Transfer Risk Map: Mitigating Pixel-level Negative Transfer in Medical Segmentation
Shutong Duan, Jingyun Yang, Yang Tan, Guoqing Zhang, Yang Li, Xiao-Ping Zhang
TL;DR
The work tackles negative transfer in medical segmentation by introducing a pixel-level transferability map derived from a segmentation-adapted LEEP score. This transfer risk map guides a weighted fine-tuning loss that concentrates learning on high-transfer-hardness regions while averaging only over foreground pixels to counteract class imbalance. Empirical results on FeTS 2021 and iSeg-2019 show notable Dice gains across cross-modality and cross-task transfers and robustness in few-shot scenarios, indicating effective mitigation of negative transfer and improved generalization.
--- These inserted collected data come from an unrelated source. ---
/-- A line of a write by a unit of the device whose address a walk has still to find (02 R110, 15 R459). -/
structure DevWrite where
  u : Unit_
  dva : Nat
  bytes : List Byte
  deriving DecidableEq, Repr

/-- A scale-out queue pair (16 R504, R505): endpoints as (core, index). -/
structure Qp where
  part : Nat
  desc : List Byte
  comp : Nat × Nat
  deliv : Nat × Nat
  error : Bool
  reqs : List WorkReq
  counter : Nat
  retries : Nat
  dropped : Nat
  undelivered : Nat
  rcv : Nat
  deriving DecidableEq, Repr

/-- Bodies of the messages in flight (00 R11 Send; 01 R34-R40; 02 R84, R101, R124, R125). -/
inductive Body where
  /-- A channel header to endpoint e of the destination core (01 R35). -/
  | header (e : Nat) (h : Hdr)
  /-- A header that a full header store sent back (14 R445), with the cycle of its resend. -/
  | returned (g e : Nat) (h : Hdr) (due : Nat)
  /-- Another message that a full spill ring sent back (14 R453), with the cycle of its resend. -/
  | bounced (g : Nat) (b : Body) (due : Nat)
  /-- The release of a barrier's phase for a member (01 R59), while a spill ring holds it (01 R71). -/
  | release (r : PRef) (sc phase : Nat)
  /-- A grant for header hid to its sender, with the destination of the data (01 R36, R39): slot position or owner's address. -/
  | grant (g e : Nat) (h : Hdr) (addr : Nat) (slot : Bool)
  /-- Granted data for the endpoint (01 R38). -/
  | data (e : Nat) (h : Hdr) (bytes : List Byte) (addr : Nat) (slot : Bool)
  /-- Rendezvous done message, or buffered acceptance (01 R36, R39), and whether the receiving core counted it (01 R64). -/
  | done (h : Hdr) (counted : Bool)
  | accept (h : Hdr) (counted : Bool)
  /-- Closed reply with its cause, and the refusing core (01 R40, 08 R299). -/
  | refuse (h : Hdr) (cause : Cause)
  /-- A header on its way to another package: package, core, endpoint (16 R491). -/
  | farHeader (pkg g e : Nat) (h : Hdr)
  /-- A request to a home (02 R84). -/
  | req (r : GReq)
  /-- A read or atomic response: bytes, tags, version timestamp, the home's V, flags (07 R257, R264). -/
  | resp (r : GReq) (bytes : List Byte) (tags : BitVec 8) (ts v : Nat) (flags : BitVec 5) (fixed bad : Bool)
  /-- An acknowledgement of a write or reduction with its stamp, none when tentative (03 R139, 07 R266). -/
  | ack (r : GReq) (stamp : Option Nat) (flags : BitVec 5)
  /-- An error response (07 R250). -/
  | err (r : GReq) (cause : Cause)
  /-- The revocation notice for a snapshot (07 R273). -/
  | notice (ts : Nat)
  /-- A queue-pair work request (16 R504). -/
  | work (port qp : Nat) (h : Hdr)
  deriving DecidableEq, Repr

/-- A message in flight; messages of one source and destination keep their order (00 R11, 03 R134). -/
structure Msg where
  src : Node
  dst : Node
  body : Body
  deriving DecidableEq, Repr

/-- The algorithms of the device's SPDM responder (16 R501): the measurement and transcript hash SHA3-384; ECDHE on secp384r1; AES-256-GCM; XMSS^MT
with XMSSMT-SHAKE256_20/2_256. -/
inductive Algorithm where
  | sha3_384 | secp384r1 | aes256Gcm | xmssmtShake256_20_2_256
  deriving DecidableEq, Repr

/-- The registry under whose id an extended algorithm is advertised (16 R501). -/
inductive Registry where
  | ecanmos
  deriving DecidableEq, Repr

/-- What a reply to an SPDM or TDISP request says (16 R498, R501, R502). `open_`: content that the spec does not give; `unexpectedRequest`: ERROR with
UnexpectedRequest; `version`: major and minor; `algorithms`: hash, key exchange, AEAD, base signature algorithm if any, extended ones; `image`, `pageTable`, `ranges`, `tables`, `interface` and `sigLeft`: measurement
blocks 1 to 5 and 0xF0; `report`: an interface report, the BARs with their sizes, the MSI-X table's and pending-bit array's places in BAR4, and its
vectors. -/
inductive Report where
  | open_ (bits : Word)
  | unexpectedRequest
  | version (major minor : Nat)
  | algorithms (hash exchange aead : Algorithm) (base : Option Algorithm) (extended : List (Registry × Algorithm))
  | image (digest : BitVec 384)
  | pageTable (root : Nat) (digest : BitVec 384)
  | ranges (entries : List (Nat × BitVec 128 × Nat))
  | tables (domains : Tbl Word) (farMap : Tbl FarEnt)
  | interface (tdi : Tdi) (ide : Bool)
  | sigLeft (n : Nat)
  | report (bars : List (Nat × Nat)) (table pending vectors : Nat)
  deriving DecidableEq, Repr

/-- What the host sees: MSI-X vectors, read completions, protocol replies (16 R495, R498, R501). -/
inductive HostOut where
  | msix (fn vector : Nat)
  | readData (fn : Nat) (bytes : List Byte)
  | unsupported (fn : Nat)
  | spdm (fn : Nat) (request : Nat) (ok : Bool) (reply : Report)
  | tdisp (fn : Nat) (request : Nat) (ok : Bool) (reply : Report)
  deriving DecidableEq, Repr

/-- Bring-up (18 R526-R532). -/
inductive BootState where
  | booting | running | recovery
  deriving DecidableEq, Repr

/-- The bring-up block and the nonvolatile store (18 R527, R531-R533): `image` the stored firmware image, `pushed` a pushed one under verification. -/
structure Bring where
  state : BootState
  svn : BitVec 32
  minSvn : BitVec 32
  placement : Bool
  madder : Bool
  scale : BitVec 2
  rcaddr : Word
  rclen : BitVec 32
  rcstat : BitVec 4
  podWritten : Bool
  pkgid : BitVec 12
  sizes : BitVec 12
  tbOff : Nat
  podSynced : Bool
  sigLeft : Nat
  autoret : Bool
  image : List Byte
  pushed : Option (List Byte)
  deriving DecidableEq, Repr

/-- The Madder controller and meters (15 R481-R483): counters by dye, meter slots not yet sent by unit and dye, per-rail
factor (in units of 1/65536), carry and the millisecond's sums. -/
structure Madder where
  counters : Tbl Energy
  meters : Tbl (Tbl Energy)
  coeff : List Nat
  factors : List Nat
  carry : List Int
  charged : List Nat
  metered : List Nat
  deriving DecidableEq, Repr

/-- What moves next (log entry 1): a core, a step of the device, or time alone; or what comes from outside the package: an error that the next read of
a location finds (17 R515, R516), or word that a launch of a function has processes in another package too (16 R491). -/
inductive Turn where
  | core (g : Nat)
  | event (i : Instr)
  | tick (n : Nat)
  | upset (l : Loc) (e : Ecc)
  | podLaunch (fn lid pkg : Nat)
  deriving DecidableEq, Repr

/-- A whole package. `farHdrs` holds the headers sent to other packages, `farIn` the headers from other packages
whose transfers were granted here: core, endpoint, destination, slot or not. `hbm` holds the lines by DPA; `hbmIdle` those that no enabled
range entry reaches, by server and place in its data space (15 R470). `spilled` holds the messages of the spill rings, in arrival order (14 R453). `corr` holds, by unit, the millisecond of its last CORRECTED entry and the errors merged since (17 R512);
`upsets` the errors that the next reads of locations find (17 R515, R516); `retireQueue` the quads of fenced cores that firmware is still to retire, with
their partitions (17 R519); `owed` the packets of other packages that are still to go back: their source and number (16 R488). -/
structure State where
  cycle : Nat
  cur : Nat
  agenda : List Turn
  freeCtr : Nat
  nextId : Nat
  cores : Tbl Core
  clusters : Tbl Cluster
  dies : Tbl Die
  servers : Tbl Server
  hbm : Tbl Line
  hbmIdle : Tbl Line
  setLog : List SetLine
  net : List Msg
  spilled : List Msg
  hostMem : Mem
  tss : Tss
  parts : Tbl Part
  fns : Tbl Fn
  pcimg : Word
  pcRetire : Option (Nat × Nat)
  pcStatus : BitVec 8
  ranges : Tbl (BitVec 128)
  ptroot : Nat
  retired : List Nat
  tprs : List Tpr
  launches : List Launch
  madder : Madder
  keys : Tbl KeySlot
  ports : Tbl Port
  deadPkgs : List Nat
  deadLinks : List Nat
  unacked : List Sent
  egress : List WqE
  egressSeq : Nat
  farOut : List GReq
  devFar : List DevFar
  devHeld : List DevWrite
  farHdrs : List (Nat × Hdr)
  farIn : List (Nat × Nat × Nat × Bool × Hdr)
  qps : Tbl (Tbl Qp)
  bring : Bring
  corr : Tbl (Nat × Nat)
  hostOut : List HostOut
  upsets : List (Loc × Ecc)
  retireQueue : List (Nat × Nat)
  owed : List (Nat × Nat)
  deriving DecidableEq, Repr

/-- Why the machine stops with a fault. -/
inductive Fault where
  /-- Raised by `exec` when an instruction is asked of a core that runs no process; no run does that through `step`. Safe: the
  spec gives such a request no meaning. -/
  | idleCore
  deriving DecidableEq, Repr

/-- Why the machine answers no meaning. -/
inductive Refusal where
  /-- Raised by the arm of an instruction that has no meaning yet. Safe. -/
  | notModelled (mnemonic : String)
  deriving DecidableEq, Repr

/-- The nominal coefficients in 1/256 pJ (15 R481), in the table's order (log entry 5): scalar head, LM access, vector step,
TMMA BF16 or FP8, TMMA MXFP4, mesh hop, CM access, DM access, HBM line, handler, Solom flit; then R538: TMMA MXF6, TMMA I8, TZC,
TCVT and TTRAN, die crossing. -/
def nominalCoeff : List Nat :=
  [18, 25, 90, 3400, 3600, 6, 60, 110, 2400, 300, 1100, 3500, 2600, 200, 400, 40].map (· * 256)

/-- The Madder controller at reset (15 R481, R483, 18 R533): counters zero, factors 1, carries 0. -/
def Madder.zero : Madder where
  counters := []
  meters := []
  coeff := nominalCoeff
  factors := [65536, 65536, 65536, 65536]
  carry := [0, 0, 0, 0]
  charged := [0, 0, 0, 0]
  metered := [0, 0, 0, 0]

/-- The bring-up block at reset (18 R527, R533, 17 R519): 2^20 signatures left (16 R501; log entry 8). -/
def Bring.zero : Bring where
  state := .booting
  svn := 0
  minSvn := 0
  placement := false
  madder := false
  scale := 0
  rcaddr := 0
  rclen := 0
  rcstat := 0
  podWritten := false
  pkgid := 0
  sizes := 0
  tbOff := 0
  podSynced := false
  sigLeft := 1048576
  autoret := true
  image := []
  pushed := none

/-- The package right after PERST# is deasserted (18 R526 step 1, R533): booting, no unit ready, no partition. -/
def State.reset : State where
  cycle := 0
  cur := 0
  agenda := []
  freeCtr := 0
  nextId := 0
  cores := []
  clusters := []
  dies := []
  servers := []
  hbm := []
  hbmIdle := []
  setLog := []
  net := []
  spilled := []
  hostMem := []
  tss := Tss.zero
  parts := []
  fns := []
  pcimg := 0
  pcRetire := none
  pcStatus := 0
  ranges := []
  ptroot := 0
  retired := []
  tprs := []
  launches := []
  madder := Madder.zero
  keys := []
  ports := []
  deadPkgs := []
  deadLinks := []
  unacked := []
  egress := []
  egressSeq := 0
  farOut := []
  devFar := []
  devHeld := []
  farHdrs := []
  farIn := []
  qps := []
  bring := Bring.zero
  corr := []
  hostOut := []
  upsets := []
  retireQueue := []
  owed := []

end Sys2Proof.Machine
end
The approach is simple, model-agnostic, and amenable to integration with advanced architectures and transfer-learning schemes.
Abstract
How to mitigate negative transfer in transfer learning is a long-standing and challenging issue, especially in the application of medical image segmentation. Existing methods for reducing negative transfer focus on classification or regression tasks, ignoring the non-uniform negative transfer risk in different image regions. In this work, we propose a simple yet effective weighted fine-tuning method that directs the model's attention towards regions with significant transfer risk for medical semantic segmentation. Specifically, we compute a transferability-guided transfer risk map to quantify the transfer hardness for each pixel and the potential risks of negative transfer. During the fine-tuning phase, we introduce a map-weighted loss function, normalized with image foreground size to counter class imbalance. Extensive experiments on brain segmentation datasets show our method significantly improves the target task performance, with gains of 4.37% on FeTS2021 and 1.81% on iSeg2019, avoiding negative transfer across modalities and tasks. Meanwhile, a 2.9% gain under a few-shot scenario validates the robustness of our approach.